_DIRECTIONS FOR THIS TASK_:
Look through the entries for the string "queueOk", and copy each line that holds it.

_Stored data entries_:
/-- A command whose operands are within the ranges of its units. -/
def Instr.wf (i : Instr) : Bool :=
  match i with
  | .ptSyncMark mark => ptOk mark
  | .ptMarkMissing _ => true
  | .ptSlewEnd => true
  | .ptDieOffsetWrite _ => true
  | .ptNowLoRead off => nowOk off
  | .ptEpochOffsetHiWrite _ => true
  | .ptProbeGo _ => true
  | .ptProbeDone t1 t2 t3 t4 => t1.length == 64 && t2.length == 64 && t3.length == 64 && t4.length == 64
  | .evlEnable _ => true
  | .evlDisable _ => true
  | .evlRecordPlace src => srcOk src
  | .protSealWrite _ => true
  | .ctxBind r => ringOk r
  | .ctxUnbind r => ringOk r
  | .ctxUnbindFinish ctx => ctxOk ctx
  | .frameMap r => ringOk r
  | .frameMapModeOnly r => ringOk r
  | .frameMapDeferred _ => true
  | .groupModeSwitch g => groupOk g
  | .frameUnmap r => ringOk r
  | .shootdownAck node _ => nodeOk node
  | .tallyWalkDone node asid vpn => nodeOk node && asidOk asid && vpnOk vpn
  | .tellerGrant bank reqs => bankOk bank && reqs.all OwnerReq.ok
  | .tellerHeader node place => nodeOk node && decide (place < 8)
  | .lookAhead bank _ => bankOk bank
  | .callReceive _ => true
  | .segmentGranuleArrive _ => true
  | .refusalReceive _ => true
  | .backoffExpire _ => true
  | .meshRailGrant row col out => decide (row < 4) && decide (col < 8) && routerOutOk (row * 8 + col) out
  | .cutOff _ => true
  | .quarantineWindowEnd unit => unitOk unit
  | .quarantineRelease n _ => quarOk n
  | .starvation bank _ => bankOk bank
  | .readDataArrive _ => true
  | .writeAckArrive _ => true
  | .segmentIssue seg => seg.ok
  | .windowBoundary => true
  | .reguCntClrWrite _ => true
  | .doorbell r off width _ => ringOk r && offPage off && widthOk width
  | .batchFetch r => ringOk r
  | .batchArrive r _ => ringOk r
  | .notBeforeReached r => ringOk r
  | .copy r => ringOk r
  | .fill r => ringOk r
  | .reduce r => ringOk r
  | .convert r => ringOk r
  | .relay r => ringOk r
  | .stream r => ringOk r
  | .signal r => ringOk r
  | .wait r => ringOk r
  | .fence r => ringOk r
  | .barrier r => ringOk r
  | .invalidate r => ringOk r
  | .flush r => ringOk r
  | .digestRead r => ringOk r
  | .stamp r => ringOk r
  | .commandComplete r seq => ringOk r && seqOk seq
  | .cringRecordPlace c => ringOk c
  | .cringHeadWrite evr c _ => ringOf evr c
  | .cmdrEnable r _ => ringOk r
  | .cmdrDisable r _ => ringOk r
  | .cmdrStop r _ => ringOk r
  | .cmdrResume r _ => ringOk r
  | .cringEnable c _ => ringOk c
  | .evrEnable e _ => evrOk e
  | .irqNsExpire evr c => ringOf evr c
  | .pstoreHighWrite n _ => pstoreOk n
  | .pstoreLowWrite n _ => pstoreOk n
  | .halt m p => mOk m && pOk p
  | .next m p => mOk m && pOk p
  | .nextRetire m p => mOk m && pOk p
  | .loop m p => mOk m && pOk p
  | .endl m p => mOk m && pOk p
  | .seta m p => mOk m && pOk p
  | .adda m p => mOk m && pOk p
  | .stride m p => mOk m && pOk p
  | .rd m p => mOk m && pOk p
  | .wr m p => mOk m && pOk p
  | .streamCopy m p => mOk m && pOk p
  | .red m p => mOk m && pOk p
  | .gath m p => mOk m && pOk p
  | .scat m p => mOk m && pOk p
  | .pwalk m p => mOk m && pOk p
  | .mint m p => mOk m && pOk p
  | .slota m p => mOk m && pOk p
  | .slotr m p => mOk m && pOk p
  | .chqin m p => mOk m && pOk p
  | .chqout m p => mOk m && pOk p
  | .waitf m p => mOk m && pOk p
  | .setf m p => mOk m && pOk p
  | .clrf m p => mOk m && pOk p
  | .streamFence m p => mOk m && pOk p
  | .streamStamp m p => mOk m && pOk p
  | .seam m p => mOk m && pOk p
  | .digest m p => mOk m && pOk p
  | .pendingFaultTake m p => mOk m && pOk p
  | .slotRingEnable ring _ => slotRingOk ring
  | .slotRingDisable ring _ => slotRingOk ring
  | .slotAcquireRetry ring side => slotRingOk ring && sideOk side
  | .slotConsumerReleaseDone ring slot => slotRingOk ring && slotOk slot
  | .chequePoolEnable pool _ => poolOk pool
  | .recall pool _ => poolOk pool
  | .chequeQueueEnable q _ => queueOk q
  | .chequeQueueDisable q _ => queueOk q
  | .put q _ src => queueOk q && srcOk src
  | .chequeWaitRetry q _ => queueOk q
  | .relayReservation m p hop => mOk m && pOk p && hopOk hop
  | .relayGrant m p => mOk m && pOk p
  | .relayLinkRelease m p link hop => mOk m && pOk p && chainOk link && hopOk hop
  | .relayErrorReport m p link st => mOk m && pOk p && chainOk link && !(st == .ok || st == .okLate)
  | .releasePerform _ => true
  | .flagsWrite off data src => flagOffOk off && widthOk data.length && srcOk src
  | .flagOperationPerform flag ops => flagOk flag && opsOk ops
  | .spinPoll m p => mOk m && pOk p
  | .remoteFlagWrite flag _ src lane => flagOk flag && srcOk src && laneOk lane
  | .lendAssert n => nodeOk n
  | .nodeAllWait n _ => nodeOk n
  | .barrierArrivalCount c => chanOk c
  | .barrierReleaseSeen c => chanOk c
  | .quietPhaseEnd c => chanOk c
  | .barEnable c _ => chanOk c
  | .barDisable c _ => chanOk c
  | .barArrive _ => true
  | .barForce _ => true
  | .gatewayHeader _ => true
  | .stackEntryAccept st c => stackOk st && chOk c
  | .stackReadData st c tag _ => stackOk st && chOk c && entryTagOk tag
  | .stackLevel st c level => stackOk st && chOk c && levelOk level
  | .levelStale st c => stackOk st && chOk c
  | .retrainNotice st c e b => stackOk st && chOk c && ptOk e && ptOk b
  | .retrainGo st c => stackOk st && chOk c
  | .retrainDone st c => stackOk st && chOk c
  | .retrainTimeout st c => stackOk st && chOk c
  | .retrainFail st c => stackOk st && chOk c
  | .chLost st c => stackOk st && chOk c
  | .repairAdvised st c => stackOk st && chOk c
  | .rowRepaired st c off => stackOk st && chOk c && chanOffOk off
  | .spareRowFailed st c off => stackOk st && chOk c && chanOffOk off
  | .frameSetWithdrawn f => frameOk f
  | .gwRepairGo st _ src => stackOk st && srcOk src
  | .repairSwitch st => stackOk st
  | .farReadData _ half _ => sideOk half
  | .farWriteAck _ => true
  | .linkFlitReceive port f => linkOk port && f.ok
  | .linkControlFlit port _ credits => linkOk port && creditsOk credits
  | .wakePattern die => dieOk die
  | .linkRetrain port => linkOk port
  | .linkUp port => linkOk port
  | .linkFailed port => linkOk port
  | .scrubStep bank _ => bankOk bank
  | .scrubWriteBack bank => bankOk bank
  | .ceWindowEnd => true
  | .bankMapWrite b _ => bankOk b
  | .bankSpare _ src => srcOk src
  | .bankWithdraw _ src => srcOk src
  | .spareCopyEnd => true
  | .frameRescue _ src => srcOk src
  | .frameRescueNone _ src => srcOk src
  | .rescueCopyEnd => true
  | .frameSet _ src => srcOk src
  | .gwBootSpare st _ => stackOk st
  | .gwBootWd st _ => stackOk st
  | .clerkAlert _ src => srcOk src
  | .clerkWdKick _ src => srcOk src
  | .clerkWatchdog => true
  | .cmdWatchdog m p => mOk m && pOk p
  | .lockup site node out lane => lockSiteOk site node out && laneOk lane
  | .nodeVote n _ => nodeOk n
  | .pwrVoteHostWrite _ _ => true
  | .pwrVoteClerkWrite _ _ src => srcOk src
  | .activityTimerExpire d => domOk d
  | .domainEntryStart d => domOk d
  | .domainEntryDone d => domOk d
  | .domainWake d kind src => domOk d && wakeKindOk kind && srcOk src
  | .domainWakeDone d => domOk d
  | .timedWake => true
  | .pwrBankWrite b _ => bankOk b
  | .bankRetentionExit b => bankOk b
  | .powerEstimateUpdate est _ => estOk est
  | .voltageAck => true
  | .voltageTimeout => true
  | .clampRelease _ _ => true
  | .thermUpdate temps => tempsOk temps
  | .powerOn => true
  | .brownOut _ => true
  | .pin => true
  | .software _ => true
  | .debug => true
  | .clockFail => true
  | .resetRelease => true
  | .clerkStart => true
  | .clerkBootGo _ => true
  | .lifeCycleChange st => lcOk st
  | .tamper => true
  | .wipeDone => true
  | .stopArm _ => true
  | .globalStop => true
  | .stopAck _ => true
  | .resume _ => true
  | .debugAccess off _ => debugOk off
  | .tapInstrumentAccess dbg off _ => tapOk dbg off
  | .auditTake trigger src => triggerOk trigger && srcOk src
  | .auditDone => true
  | .auditRelease _ => true
  | .cntClr _ => true
  | .portRd q => q.ok
  | .portWr q beats => q.ok && beatsOk beats
  | .portRdAcq q => q.ok
  | .portWrRel q beats => q.ok && beatsOk beats
  | .portAtomic q beats => q.ok && beatsOk beats
  | .portFence q => q.ok
  | .portWriteBeat port beat => portOk port && beatOk beat
  | .flagSet q => q.ok
  | .flagClr q => q.ok
  | .waitSet q => q.ok
  | .waitClr q => q.ok
  | .waitSetThenClr q => q.ok
  | .slotAcq q => q.ok
  | .slotRel q => q.ok
  | .chqTake q => q.ok
  | .chqPut q => q.ok
  | .portBarrier q => q.ok
  | .escrowBegin _ => true
  | .escrowStageData k _ => sessOk k
  | .escrowCommit _ => true
  | .escrowAbort _ => true
  | .escrowCommitTime k => sessOk k
  | .escrowDrainDone k => sessOk k
  | .registerWrite off _ src => regOk off && srcOk src
  | .slotChequeControlWrite off _ src => slotOffOk off && srcOk src
  | .linkDown port => linkOk port
  | .tamperDeasserted => true
  | .entryOverdue _ => true
  | .escrowValidationEnd k => sessOk k
  | .vaultBackupLoss => true

end Sys2Proof
end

_ANSWER SPACE_:
  | .chequeQueueEnable q _ => queueOk q
  | .chequeQueueDisable q _ => queueOk q
  | .put q _ src => queueOk q && srcOk src
  | .chequeWaitRetry q _ => queueOk q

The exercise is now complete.